Record updates reference a specific content ULID. Retrieve it via record list, then:

virak-cli dns record update \
  --domain "example.com" \
  --record "@" \
  --type A \
  --contentId 01HF... \
  --content "203.0.113.20" \
  --ttl 300

Use this pattern to rotate MX targets, change TXT values, or refresh TLSA hashes.

Delete records

virak-cli dns record delete \
  --domain "example.com" \
  --record "@" \
  --type A \
  --content-id 01HF...

The CLI validates the ULID before hitting the API, preventing accidental deletions.

Events and Auditing

virak-cli dns events

Events capture domain additions, record mutations, and propagation actions.
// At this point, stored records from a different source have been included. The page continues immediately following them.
-- ==== Sys2Proof/Machine/LocalMem.lean ====
section
/-! DEFINITION. LocalMem: local pages and their backing (07 R105 to R107), full/empty bits (07 R108, R109), the
forwarding table (07 R111) and uncorrectable granules (07 R112). -/

namespace Sys2Proof.Machine

/-- The local page of an address. -/
def pageOf (a : Nat) : Nat := a / 4096
/-- The granule of an address. -/
def granOf (a : Nat) : Nat := a / 16
/-- The granules of [a, a + n). -/
def gransOf (a n : Nat) : List Nat := (List.range ((a + n + 15) / 16 - a / 16)).map (· + a / 16)

/-- A frame that holds nothing. -/
def LptEntry.blank : LptEntry := ⟨0, 0, 0, false, false, false, false⟩
/-- Entry n of the local page table. -/
def Pe.lptAt (p : Pe) (n : Nat) : LptEntry := Map.get LptEntry.blank p.lpt n
/-- PPN of SYS_LBACK. -/
def lbackPpn (w : W64) : Nat := bits w 45 16
/-- GEN of SYS_LBACK. -/
def lbackGen (w : W64) : Nat := bits w 15 8

/-- The frame holds the running context's content (07 R107). -/
def Pe.present (p : Pe) (job n : Nat) : Bool :=
  let e := p.lptAt n
  e.p && e.job.toNat == job && e.gen.toNat == lbackGen p.lback && e.bppn.toNat == lbackPpn p.lback

/-- Pin a frame that an access finds present. -/
def Pe.pin (p : Pe) (n : Nat) : Pe := { p with lpt := p.lpt.set n { p.lptAt n with pin := true } }
/-- A write sets D. -/
def Pe.dirty (p : Pe) (n : Nat) : Pe := { p with lpt := p.lpt.set n { p.lptAt n with pin := true, d := true } }
/-- A user joins those who wait for a page; the first starts its refill. -/
def addUser (page : Nat) (us : List PageUser) : List Refill → List Refill
  | [] => [⟨page, us⟩]
  | r :: rs => if r.page = page then { r with users := (r.users ++ us).eraseDups } :: rs else r :: addUser page us rs

/-- Claim the frame of a page for some users: its refill starts, unless it is under way (07 R107). A store that enters the
forwarding table waits for nothing. -/
def Pe.claim (us : List PageUser) (p : Pe) (page : Nat) : Pe := { p with refills := addUser page us p.refills }

/-- A claim of every page that is not there. -/
def Pe.claimAll (p : Pe) (job : Nat) (us : List PageUser) (pages : List Nat) : Pe :=
  (pages.filter fun n => !p.present job n).foldl (Pe.claim us) p

/-- The failure of a refill that a user has waited for and not yet met: the slice's error code (07 R107). -/
def Pe.refillBad (p : Pe) (u : PageUser) (pages : List Nat) : Option Nat :=
  (p.refillErr.find? fun e => pages.contains e.page && e.users.contains u).map (·.code)

/-- The pages of [a, a + n). -/
def pagesOf (a n : Nat) : List Nat := (List.range ((a + n + 4095) / 4096 - a / 4096)).map (· + a / 4096)

/-- LMREFILL, with the slice's error code and the address (11 Table 11-2). -/
def refillTrap (code a : Nat) : Trap := ⟨.lmrefill, BitVec.ofNat 64 code, BitVec.ofNat 64 a⟩

/-- What a user finds of the pages of [a, a + n): they are there, and pinned; a refill that it has waited for has failed; or they are
claimed (07 R107). -/
inductive Pages where
  | here (p : Pe)
  | failed (code : Nat)
  | later (p : Pe)

/-- Look for pages on behalf of a user (07 R107). -/
def Pe.seek (p : Pe) (job : Nat) (u : PageUser) (pages : List Nat) : Pages :=
  match p.refillBad u pages with
  | some c => .failed c
  | none => if pages.all (p.present job) then .here (pages.foldl Pe.pin p) else .later (p.claimAll job [u] pages)

/-- A granule is full. -/
def Pe.isFull (p : Pe) (g : Nat) : Bool := p.full.contains g
/-- Insert into a list that rises strictly. -/
def insertNat (x : Nat) : List Nat → List Nat
  | [] => [x]
  | y :: ys => if x < y then x :: y :: ys else if x = y then y :: ys else y :: insertNat x ys
/-- Set a granule's full/empty bit. -/
def Pe.setFull (p : Pe) (g : Nat) (b : Bool) : Pe :=
  { p with full := if b then insertNat g p.full else p.full.filter (· != g) }

/-- The first uncorrectable granule that [a, a + n) touches (07 R112). -/
def Pe.badGran (p : Pe) (a n : Nat) : Option Nat := (gransOf a n).find? fun g => p.softBad.contains g

/-- LMUNCORR, with the local address of the granule (11 Table 11-2). -/
def uncorrTrap (g : Nat) : Trap := ⟨.lmuncorr, BitVec.ofNat 64 (16 * g), 0⟩

/-- Write bytes of local memory: the page is dirty, and a granule written whole is no longer bad (07 R107, R112). -/
def Pe.lwrite (p : Pe) (a : Nat) (bs : List Byte) : Pe :=
  let n := bs.length
  let part := fun g => !(a ≤ 16 * g && 16 * g + 16 ≤ a + n)
  let p := { p with lmem := p.lmem.writeBytes a bs, softBad := p.softBad.filter part, softCorr := p.softCorr.filter part }
  (pagesOf a n).foldl Pe.dirty p

/-- An engine write: the granules become full (07 Table 7-3). -/
def Pe.engineWrite (p : Pe) (a : Nat) (bs : List Byte) : Pe :=
  (gransOf a bs.length).foldl (fun p g => p.setFull g true) (p.lwrite a bs)

/-- The bytes of [a, a + n) from the forwarding table, when one entry's mask covers all of them (07 R111). -/
def Pe.fromTable (p : Pe) (a n : Nat) : Option Nat :=
  match p.fwd.find? fun e => e.gran == granOf a && a % 16 + n ≤ 16 &&
      (List.range n).all fun i => bitAt e.mask (a % 16 + i) with
  | some e => some ((e.data.toNat / 2 ^ (8 * (a % 16))) % 2 ^ (8 * n))
  | none => none

/-- Put bytes of one granule into the forwarding table, merging into the entry already held (07 R111). -/
def mergeFwd (g o : Nat) (bs : List Byte) (fill : Bool) : List FwdEntry → List FwdEntry
  | [] => [⟨g, insertBits (0 : BitVec 128) (8 * o) (8 * bs.length) (leNat bs),
      insertBits (0 : BitVec 16) o bs.length (2 ^ bs.length - 1), fill⟩]
  | e :: es =>
    if e.gran = g then
      ⟨g, insertBits e.data (8 * o) (8 * bs.length) (leNat bs), insertBits e.mask o bs.length (2 ^ bs.length - 1),
        e.fill || fill⟩ :: es
    else e :: mergeFwd g o bs fill es

/-- Put bytes into the forwarding table, granule by granule. -/
def Pe.defer : Nat → Pe → Nat → List Byte → Bool → Pe
  | 0, p, _, _, _ => p
  | n + 1, p, a, bs, fill =>
    if bs.isEmpty then p
    else
      let k := 16 - a % 16
      Pe.defer n { p with fwd := mergeFwd (granOf a) (a % 16) (bs.take k) fill p.fwd } (a + k) (bs.drop k) fill

/-- What a local load finds. -/
inductive LocalRead where
  /-- a page is not there yet; the PE as the claim leaves it -/
  | later (p : Pe)
  | bad (t : Trap)
  | got (v : Nat) (p : Pe)

/-- Read [a, a + n) of local memory for a context, on behalf of an access (07 R107, R111, R112). -/
def Pe.lread (p : Pe) (job : Nat) (u : PageUser) (a n : Nat) (plain : Bool) : LocalRead :=
  match p.seek job u (pagesOf a n) with
  | .here q =>
    match p.badGran a n with
    | some g => .bad (uncorrTrap g)
    | none => .got (p.lmem.readNat a n) q
  | .failed c => .bad (refillTrap c a)
  | .later q =>
    match (if plain then p.fromTable a n else none) with
    | some v => .got v p
    | none => .later q

/-- An access finds the errors of [a, a + n) that can be corrected: each is counted and gone (07 R112; 26 Table 26-7). -/
def State.correct (s : State) (key a n : Nat) : State :=
  let gs := (gransOf a n).filter (s.pe key).softCorr.contains
  if gs.isEmpty then s
  else (s.onPe key fun p => { p with softCorr := p.softCorr.filter fun g => !gs.contains g }).tally (bayOf key) 0x1C gs.length

/-- Look for the pages of a range of a PE on behalf of a user (07 R107). -/
def State.seekPages (s : State) (job key : Nat) (u : PageUser) (pages : List Nat) : State × Except Nat Bool :=
  match (s.pe key).seek job u pages with
  | .here p => (s.onPe key fun _ => p, .ok true)
  | .later p => (s.onPe key fun _ => p, .ok false)
  | .failed c => (s.onPe key (·.dropUsers (· == u)), .error c)

end Sys2Proof.Machine
end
They are the CLI equivalent of the history tab in the Virak panel.

Recipes

Basic web + mail setup

virak-cli dns record create --domain example.com --record "@" --type A --content "203.0.113.10"
virak-cli dns record create --domain example.com --record "www" --type CNAME --content "example.com"
virak-cli dns record create --domain example.com --record "@" --type MX --content "mail.example.com" --priority 10
virak-cli dns record create --domain example.com --record "@" --type TXT --content "\"v=spf1 include:_spf.google.com ~all\""

Delegating subdomains

virak-cli dns record create --domain example.com --record "api" --type A --content "203.0.113.50"
virak-cli dns record create --domain example.com --record "blog" --type CNAME --content "hosted.example.net"

TLS hardening

virak-cli dns record create --domain example.com --record "@" --type CAA --flags 0 --tag issue --content "letsencrypt.org"
virak-cli dns record create --domain example.com --record "_443._tcp" --type TLSA --license 3 --choicer 1 --match 1 --content "<sha256>"

Best Practices

  • Follow the record-type reference from /virak-cloud/docs to choose the correct resource for each use case (A/AAAA for direct IPs, CNAME for aliases, SRV for SIP/VoIP, PTR for reverse mapping, TLSA for DANE).
  • Use high TTLs (86400) for NS records, medium TTLs (3600) for stable services, and low TTLs (300) when planning migrations.
  • Pair DNS changes with virak-cli dns events to verify that automation executed as expected.
  • Store critical domain metadata (nameservers, registrar reference, contact emails) in the same repository alongside these CLI commands to keep a single source of truth.

Troubleshooting

  • Domain is pending: update your registrar to use the Virak Cloud nameservers and wait for propagation.
  • Record already exists: list records to find the contentId, then update instead of creating duplicates.
  • Email deliverability issues: ensure SPF, DKIM, and reverse PTR records match, leveraging the TXT and PTR examples above.
  • TLS handshake failures: refresh TLSA hashes immediately after reissuing certificates.

For full REST API details, see the DNS section of the Virak Cloud public API documentation (/api/external/domains and /api/external/domains/{id}/records). The CLI commands described here are thin wrappers around those endpoints.